Task statement:
Only one stretch of the records below is wanted: the lines from the one holding "(setHostRing n x r).dev.host.rings" through the one holding "(setHostRing n x r).dev.parts". Return it exactly, both ends included.

··········

@[simp] theorem setUpkeep_time (k : Nat) (u : Upkeep) (r : Run d₀) : (setUpkeep k u r).dev.time = r.dev.time := rfl
@[simp] theorem setUpkeep_regs (k : Nat) (u : Upkeep) (r : Run d₀) : (setUpkeep k u r).dev.regs = r.dev.regs := rfl
@[simp] theorem setUpkeep_mem (k : Nat) (u : Upkeep) (r : Run d₀) : (setUpkeep k u r).dev.mem = r.dev.mem := rfl
@[simp] theorem setUpkeep_lights (k : Nat) (u : Upkeep) (r : Run d₀) :
    (setUpkeep k u r).dev.lights = r.dev.lights := rfl
@[simp] theorem setUpkeep_spad (k : Nat) (u : Upkeep) (r : Run d₀) : (setUpkeep k u r).dev.spad = r.dev.spad := rfl
@[simp] theorem setUpkeep_cores (k : Nat) (u : Upkeep) (r : Run d₀) :
    (setUpkeep k u r).dev.hearth.cores = r.dev.hearth.cores := rfl
@[simp] theorem setUpkeep_mirrors (k : Nat) (u : Upkeep) (r : Run d₀) :
    (setUpkeep k u r).dev.hearth.mirrors = r.dev.hearth.mirrors := rfl
@[simp] theorem setUpkeep_clusters (k : Nat) (u : Upkeep) (r : Run d₀) :
    (setUpkeep k u r).dev.hearth.clusters = r.dev.hearth.clusters := rfl
@[simp] theorem setUpkeep_cmds (k : Nat) (u : Upkeep) (r : Run d₀) :
    (setUpkeep k u r).dev.hearth.cmds = r.dev.hearth.cmds := rfl
@[simp] theorem setUpkeep_arrivals (k : Nat) (u : Upkeep) (r : Run d₀) :
    (setUpkeep k u r).dev.hearth.arrivals = r.dev.hearth.arrivals := rfl
@[simp] theorem setUpkeep_turns (k : Nat) (u : Upkeep) (r : Run d₀) :
    (setUpkeep k u r).dev.hearth.turns = r.dev.hearth.turns := rfl
@[simp] theorem setUpkeep_rings (k : Nat) (u : Upkeep) (r : Run d₀) :
    (setUpkeep k u r).dev.host.rings = r.dev.host.rings := rfl
@[simp] theorem setUpkeep_hostRings (k : Nat) (u : Upkeep) (r : Run d₀) :
    (setUpkeep k u r).dev.host.hostRings = r.dev.host.hostRings := rfl
@[simp] theorem setUpkeep_qps (k : Nat) (u : Upkeep) (r : Run d₀) :
    (setUpkeep k u r).dev.host.qps = r.dev.host.qps := rfl
@[simp] theorem setUpkeep_ctrl (k : Nat) (u : Upkeep) (r : Run d₀) :
    (setUpkeep k u r).dev.host.ctrl = r.dev.host.ctrl := rfl
@[simp] theorem setUpkeep_parts (k : Nat) (u : Upkeep) (r : Run d₀) : (setUpkeep k u r).dev.parts = r.dev.parts := rfl
@[simp] theorem setUpkeep_stackSet (k : Nat) (u : Upkeep) (r : Run d₀) :
    (setUpkeep k u r).dev.stackSet = r.dev.stackSet := rfl
@[simp] theorem setUpkeep_chans (k : Nat) (u : Upkeep) (r : Run d₀) : (setUpkeep k u r).dev.chans = r.dev.chans := rfl
@[simp] theorem setUpkeep_links (k : Nat) (u : Upkeep) (r : Run d₀) :
    (setUpkeep k u r).dev.fabric.links = r.dev.fabric.links := rfl
@[simp] theorem setUpkeep_fabric (k : Nat) (u : Upkeep) (r : Run d₀) :
    (setUpkeep k u r).dev.fabric = r.dev.fabric := rfl
@[simp] theorem setUpkeep_serving (k : Nat) (u : Upkeep) (r : Run d₀) :
    (setUpkeep k u r).dev.serving = r.dev.serving := rfl
@[simp] theorem setUpkeep_boot (k : Nat) (u : Upkeep) (r : Run d₀) : (setUpkeep k u r).dev.boot = r.dev.boot := rfl
@[simp] theorem setUpkeep_board (k : Nat) (u : Upkeep) (r : Run d₀) : (setUpkeep k u r).dev.board = r.dev.board := rfl

@[simp] theorem setChan_time (k c : Nat) (x : Channel) (r : Run d₀) : (setChan k c x r).dev.time = r.dev.time := rfl
@[simp] theorem setChan_regs (k c : Nat) (x : Channel) (r : Run d₀) : (setChan k c x r).dev.regs = r.dev.regs := rfl
@[simp] theorem setChan_mem (k c : Nat) (x : Channel) (r : Run d₀) : (setChan k c x r).dev.mem = r.dev.mem := rfl
@[simp] theorem setChan_lights (k c : Nat) (x : Channel) (r : Run d₀) :
    (setChan k c x r).dev.lights = r.dev.lights := rfl
@[simp] theorem setChan_spad (k c : Nat) (x : Channel) (r : Run d₀) : (setChan k c x r).dev.spad = r.dev.spad := rfl
@[simp] theorem setChan_cores (k c : Nat) (x : Channel) (r : Run d₀) :
    (setChan k c x r).dev.hearth.cores = r.dev.hearth.cores := rfl
@[simp] theorem setChan_mirrors (k c : Nat) (x : Channel) (r : Run d₀) :
    (setChan k c x r).dev.hearth.mirrors = r.dev.hearth.mirrors := rfl
@[simp] theorem setChan_clusters (k c : Nat) (x : Channel) (r : Run d₀) :
    (setChan k c x r).dev.hearth.clusters = r.dev.hearth.clusters := rfl
@[simp] theorem setChan_cmds (k c : Nat) (x : Channel) (r : Run d₀) :
    (setChan k c x r).dev.hearth.cmds = r.dev.hearth.cmds := rfl
@[simp] theorem setChan_arrivals (k c : Nat) (x : Channel) (r : Run d₀) :
    (setChan k c x r).dev.hearth.arrivals = r.dev.hearth.arrivals := rfl
@[simp] theorem setChan_turns (k c : Nat) (x : Channel) (r : Run d₀) :
    (setChan k c x r).dev.hearth.turns = r.dev.hearth.turns := rfl
@[simp] theorem setChan_rings (k c : Nat) (x : Channel) (r : Run d₀) :
    (setChan k c x r).dev.host.rings = r.dev.host.rings := rfl
@[simp] theorem setChan_hostRings (k c : Nat) (x : Channel) (r : Run d₀) :
    (setChan k c x r).dev.host.hostRings = r.dev.host.hostRings := rfl
@[simp] theorem setChan_qps (k c : Nat) (x : Channel) (r : Run d₀) :
    (setChan k c x r).dev.host.qps = r.dev.host.qps := rfl
@[simp] theorem setChan_ctrl (k c : Nat) (x : Channel) (r : Run d₀) :
    (setChan k c x r).dev.host.ctrl = r.dev.host.ctrl := rfl
@[simp] theorem setChan_parts (k c : Nat) (x : Channel) (r : Run d₀) : (setChan k c x r).dev.parts = r.dev.parts := rfl
@[simp] theorem setChan_stackSet (k c : Nat) (x : Channel) (r : Run d₀) :
    (setChan k c x r).dev.stackSet = r.dev.stackSet := rfl
@[simp] theorem setChan_upkeep (k c : Nat) (x : Channel) (r : Run d₀) :
    (setChan k c x r).dev.upkeep = r.dev.upkeep := rfl
@[simp] theorem setChan_links (k c : Nat) (x : Channel) (r : Run d₀) :
    (setChan k c x r).dev.fabric.links = r.dev.fabric.links := rfl
@[simp] theorem setChan_fabric (k c : Nat) (x : Channel) (r : Run d₀) :
    (setChan k c x r).dev.fabric = r.dev.fabric := rfl
@[simp] theorem setChan_serving (k c : Nat) (x : Channel) (r : Run d₀) :
    (setChan k c x r).dev.serving = r.dev.serving := rfl
@[simp] theorem setChan_boot (k c : Nat) (x : Channel) (r : Run d₀) : (setChan k c x r).dev.boot = r.dev.boot := rfl
@[simp] theorem setChan_board (k c : Nat) (x : Channel) (r : Run d₀) : (setChan k c x r).dev.board = r.dev.board := rfl

@[simp] theorem setRing_time (n : Nat) (x : Option Ring) (r : Run d₀) : (setRing n x r).dev.time = r.dev.time := rfl
@[simp] theorem setRing_regs (n : Nat) (x : Option Ring) (r : Run d₀) : (setRing n x r).dev.regs = r.dev.regs := rfl
@[simp] theorem setRing_mem (n : Nat) (x : Option Ring) (r : Run d₀) : (setRing n x r).dev.mem = r.dev.mem := rfl
@[simp] theorem setRing_lights (n : Nat) (x : Option Ring) (r : Run d₀) :
    (setRing n x r).dev.lights = r.dev.lights := rfl
@[simp] theorem setRing_spad (n : Nat) (x : Option Ring) (r : Run d₀) : (setRing n x r).dev.spad = r.dev.spad := rfl
@[simp] theorem setRing_cores (n : Nat) (x : Option Ring) (r : Run d₀) :
    (setRing n x r).dev.hearth.cores = r.dev.hearth.cores := rfl
@[simp] theorem setRing_mirrors (n : Nat) (x : Option Ring) (r : Run d₀) :
    (setRing n x r).dev.hearth.mirrors = r.dev.hearth.mirrors := rfl
@[simp] theorem setRing_clusters (n : Nat) (x : Option Ring) (r : Run d₀) :
    (setRing n x r).dev.hearth.clusters = r.dev.hearth.clusters := rfl
@[simp] theorem setRing_cmds (n : Nat) (x : Option Ring) (r : Run d₀) :
    (setRing n x r).dev.hearth.cmds = r.dev.hearth.cmds := rfl
@[simp] theorem setRing_arrivals (n : Nat) (x : Option Ring) (r : Run d₀) :
    (setRing n x r).dev.hearth.arrivals = r.dev.hearth.arrivals := rfl
@[simp] theorem setRing_turns (n : Nat) (x : Option Ring) (r : Run d₀) :
    (setRing n x r).dev.hearth.turns = r.dev.hearth.turns := rfl
@[simp] theorem setRing_hostRings (n : Nat) (x : Option Ring) (r : Run d₀) :
    (setRing n x r).dev.host.hostRings = r.dev.host.hostRings := rfl
@[simp] theorem setRing_qps (n : Nat) (x : Option Ring) (r : Run d₀) :
    (setRing n x r).dev.host.qps = r.dev.host.qps := rfl
@[simp] theorem setRing_ctrl (n : Nat) (x : Option Ring) (r : Run d₀) :
    (setRing n x r).dev.host.ctrl = r.dev.host.ctrl := rfl
@[simp] theorem setRing_parts (n : Nat) (x : Option Ring) (r : Run d₀) : (setRing n x r).dev.parts = r.dev.parts := rfl
@[simp] theorem setRing_stackSet (n : Nat) (x : Option Ring) (r : Run d₀) :
    (setRing n x r).dev.stackSet = r.dev.stackSet := rfl
@[simp] theorem setRing_chans (n : Nat) (x : Option Ring) (r : Run d₀) : (setRing n x r).dev.chans = r.dev.chans := rfl
@[simp] theorem setRing_upkeep (n : Nat) (x : Option Ring) (r : Run d₀) :
    (setRing n x r).dev.upkeep = r.dev.upkeep := rfl
@[simp] theorem setRing_links (n : Nat) (x : Option Ring) (r : Run d₀) :
    (setRing n x r).dev.fabric.links = r.dev.fabric.links := rfl
@[simp] theorem setRing_fabric (n : Nat) (x : Option Ring) (r : Run d₀) :
    (setRing n x r).dev.fabric = r.dev.fabric := rfl
@[simp] theorem setRing_serving (n : Nat) (x : Option Ring) (r : Run d₀) :
    (setRing n x r).dev.serving = r.dev.serving := rfl
@[simp] theorem setRing_boot (n : Nat) (x : Option Ring) (r : Run d₀) : (setRing n x r).dev.boot = r.dev.boot := rfl
@[simp] theorem setRing_board (n : Nat) (x : Option Ring) (r : Run d₀) : (setRing n x r).dev.board = r.dev.board := rfl

@[simp] theorem setHostRing_time (n : Nat) (x : Option HostRing) (r : Run d₀) :
    (setHostRing n x r).dev.time = r.dev.time := rfl
@[simp] theorem setHostRing_regs (n : Nat) (x : Option HostRing) (r : Run d₀) :
    (setHostRing n x r).dev.regs = r.dev.regs := rfl
@[simp] theorem setHostRing_mem (n : Nat) (x : Option HostRing) (r : Run d₀) :
    (setHostRing n x r).dev.mem = r.dev.mem := rfl
@[simp] theorem setHostRing_lights (n : Nat) (x : Option HostRing) (r : Run d₀) :
    (setHostRing n x r).dev.lights = r.dev.lights := rfl
@[simp] theorem setHostRing_spad (n : Nat) (x : Option HostRing) (r : Run d₀) :
    (setHostRing n x r).dev.spad = r.dev.spad := rfl
@[simp] theorem setHostRing_cores (n : Nat) (x : Option HostRing) (r : Run d₀) :
    (setHostRing n x r).dev.hearth.cores = r.dev.hearth.cores := rfl
@[simp] theorem setHostRing_mirrors (n : Nat) (x : Option HostRing) (r : Run d₀) :
    (setHostRing n x r).dev.hearth.mirrors = r.dev.hearth.mirrors := rfl
@[simp] theorem setHostRing_clusters (n : Nat) (x : Option HostRing) (r : Run d₀) :
    (setHostRing n x r).dev.hearth.clusters = r.dev.hearth.clusters := rfl
@[simp] theorem setHostRing_cmds (n : Nat) (x : Option HostRing) (r : Run d₀) :
    (setHostRing n x r).dev.hearth.cmds = r.dev.hearth.cmds := rfl
@[simp] theorem setHostRing_arrivals (n : Nat) (x : Option HostRing) (r : Run d₀) :
    (setHostRing n x r).dev.hearth.arrivals = r.dev.hearth.arrivals := rfl
@[simp] theorem setHostRing_turns (n : Nat) (x : Option HostRing) (r : Run d₀) :
    (setHostRing n x r).dev.hearth.turns = r.dev.hearth.turns := rfl
@[simp] theorem setHostRing_rings (n : Nat) (x : Option HostRing) (r : Run d₀) :
    (setHostRing n x r).dev.host.rings = r.dev.host.rings := rfl
@[simp] theorem setHostRing_qps (n : Nat) (x : Option HostRing) (r : Run d₀) :
    (setHostRing n x r).dev.host.qps = r.dev.host.qps := rfl
@[simp] theorem setHostRing_ctrl (n : Nat) (x : Option HostRing) (r : Run d₀) :
    (setHostRing n x r).dev.host.ctrl = r.dev.host.ctrl := rfl
@[simp] theorem setHostRing_parts (n : Nat) (x : Option HostRing) (r : Run d₀) :
    (setHostRing n x r).dev.parts = r.dev.parts := rfl
@[simp] theorem setHostRing_stackSet (n : Nat) (x : Option HostRing) (r : Run d₀) :
    (setHostRing n x r).dev.stackSet = r.dev.stackSet := rfl
@[simp] theorem setHostRing_chans (n : Nat) (x : Option HostRing) (r : Run d₀) :
    (setHostRing n x r).dev.chans = r.dev.chans := rfl
@[simp] theorem setHostRing_upkeep (n : Nat) (x : Option HostRing) (r : Run d₀) :
    (setHostRing n x r).dev.upkeep = r.dev.upkeep := rfl
@[simp] theorem setHostRing_links (n : Nat) (x : Option HostRing) (r : Run d₀) :
    (setHostRing n x r).dev.fabric.links = r.dev.fabric.links := rfl
@[simp] theorem setHostRing_fabric (n : Nat) (x : Option HostRing) (r : Run d₀) :
    (setHostRing n x r).dev.fabric = r.dev.fabric := rfl
@[simp] theorem setHostRing_serving (n : Nat) (x : Option HostRing) (r : Run d₀) :
    (setHostRing n x r).dev.serving = r.dev.serving := rfl
@[simp] theorem setHostRing_boot (n : Nat) (x : Option HostRing) (r : Run d₀) :
    (setHostRing n x r).dev.boot = r.dev.boot := rfl
@[simp] theorem setHostRing_board (n : Nat) (x : Option HostRing) (r : Run d₀) :
    (setHostRing n x r).dev.board = r.dev.board := rfl

@[simp] theorem setQp_time (q : Nat) (x : Qp) (r : Run d₀) : (setQp q x r).dev.time = r.dev.time := rfl
@[simp] theorem setQp_regs (q : Nat) (x : Qp) (r : Run d₀) : (setQp q x r).dev.regs = r.dev.regs := rfl
@[simp] theorem setQp_mem (q : Nat) (x : Qp) (r : Run d₀) : (setQp q x r).dev.mem = r.dev.mem := rfl
@[simp] theorem setQp_lights (q : Nat) (x : Qp) (r : Run d₀) : (setQp q x r).dev.lights = r.dev.lights := rfl
@[simp] theorem setQp_spad (q : Nat) (x : Qp) (r : Run d₀) : (setQp q x r).dev.spad = r.dev.spad := rfl
@[simp] theorem setQp_cores (q : Nat) (x : Qp) (r : Run d₀) : (setQp q x r).dev.hearth.cores = r.dev.hearth.cores := rfl
@[simp] theorem setQp_mirrors (q : Nat) (x : Qp) (r : Run d₀) :
    (setQp q x r).dev.hearth.mirrors = r.dev.hearth.mirrors := rfl
@[simp] theorem setQp_clusters (q : Nat) (x : Qp) (r : Run d₀) :
    (setQp q x r).dev.hearth.clusters = r.dev.hearth.clusters := rfl
@[simp] theorem setQp_cmds (q : Nat) (x : Qp) (r : Run d₀) : (setQp q x r).dev.hearth.cmds = r.dev.hearth.cmds := rfl
@[simp] theorem setQp_arrivals (q : Nat) (x : Qp) (r : Run d₀) :
    (setQp q x r).dev.hearth.arrivals = r.dev.hearth.arrivals := rfl
@[simp] theorem setQp_turns (q : Nat) (x : Qp) (r : Run d₀) : (setQp q x r).dev.hearth.turns = r.dev.hearth.turns := rfl
@[simp] theorem setQp_rings (q : Nat) (x : Qp) (r : Run d₀) : (setQp q x r).dev.host.rings = r.dev.host.rings := rfl
@[simp] theorem setQp_hostRings (q : Nat) (x : Qp) (r : Run d₀) :
    (setQp q x r).dev.host.hostRings = r.dev.host.hostRings := rfl
@[simp] theorem setQp_ctrl (q : Nat) (x : Qp) (r : Run d₀) : (setQp q x r).dev.host.ctrl = r.dev.host.ctrl := rfl
@[simp] theorem setQp_parts (q : Nat) (x : Qp) (r : Run d₀) : (setQp q x r).dev.parts = r.dev.parts := rfl
@[simp] theorem setQp_stackSet (q : Nat) (x : Qp) (r : Run d₀) : (setQp q x r).dev.stackSet = r.dev.stackSet := rfl
@[simp] theorem setQp_chans (q : Nat) (x : Qp) (r : Run d₀) : (setQp q x r).dev.chans = r.dev.chans := rfl
@[simp] theorem setQp_upkeep (q : Nat) (x : Qp) (r : Run d₀) : (setQp q x r).dev.upkeep = r.dev.upkeep := rfl
@[simp] theorem setQp_links (q : Nat) (x : Qp) (r : Run d₀) : (setQp q x r).dev.fabric.links = r.dev.fabric.links := rfl
@[simp] theorem setQp_fabric (q : Nat) (x : Qp) (r : Run d₀) : (setQp q x r).dev.fabric = r.dev.fabric := rfl
@[simp] theorem setQp_serving (q : Nat) (x : Qp) (r : Run d₀) : (setQp q x r).dev.serving = r.dev.serving := rfl
@[simp] theorem setQp_boot (q : Nat) (x : Qp) (r : Run d₀) : (setQp q x r).dev.boot = r.dev.boot := rfl
@[simp] theorem setQp_board (q : Nat) (x : Qp) (r : Run d₀) : (setQp q x r).dev.board = r.dev.board := rfl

··········

Result of this exercise:
    (setHostRing n x r).dev.host.rings = r.dev.host.rings := rfl
@[simp] theorem setHostRing_qps (n : Nat) (x : Option HostRing) (r : Run d₀) :
    (setHostRing n x r).dev.host.qps = r.dev.host.qps := rfl
@[simp] theorem setHostRing_ctrl (n : Nat) (x : Option HostRing) (r : Run d₀) :
    (setHostRing n x r).dev.host.ctrl = r.dev.host.ctrl := rfl
@[simp] theorem setHostRing_parts (n : Nat) (x : Option HostRing) (r : Run d₀) :
    (setHostRing n x r).dev.parts = r.dev.parts := rfl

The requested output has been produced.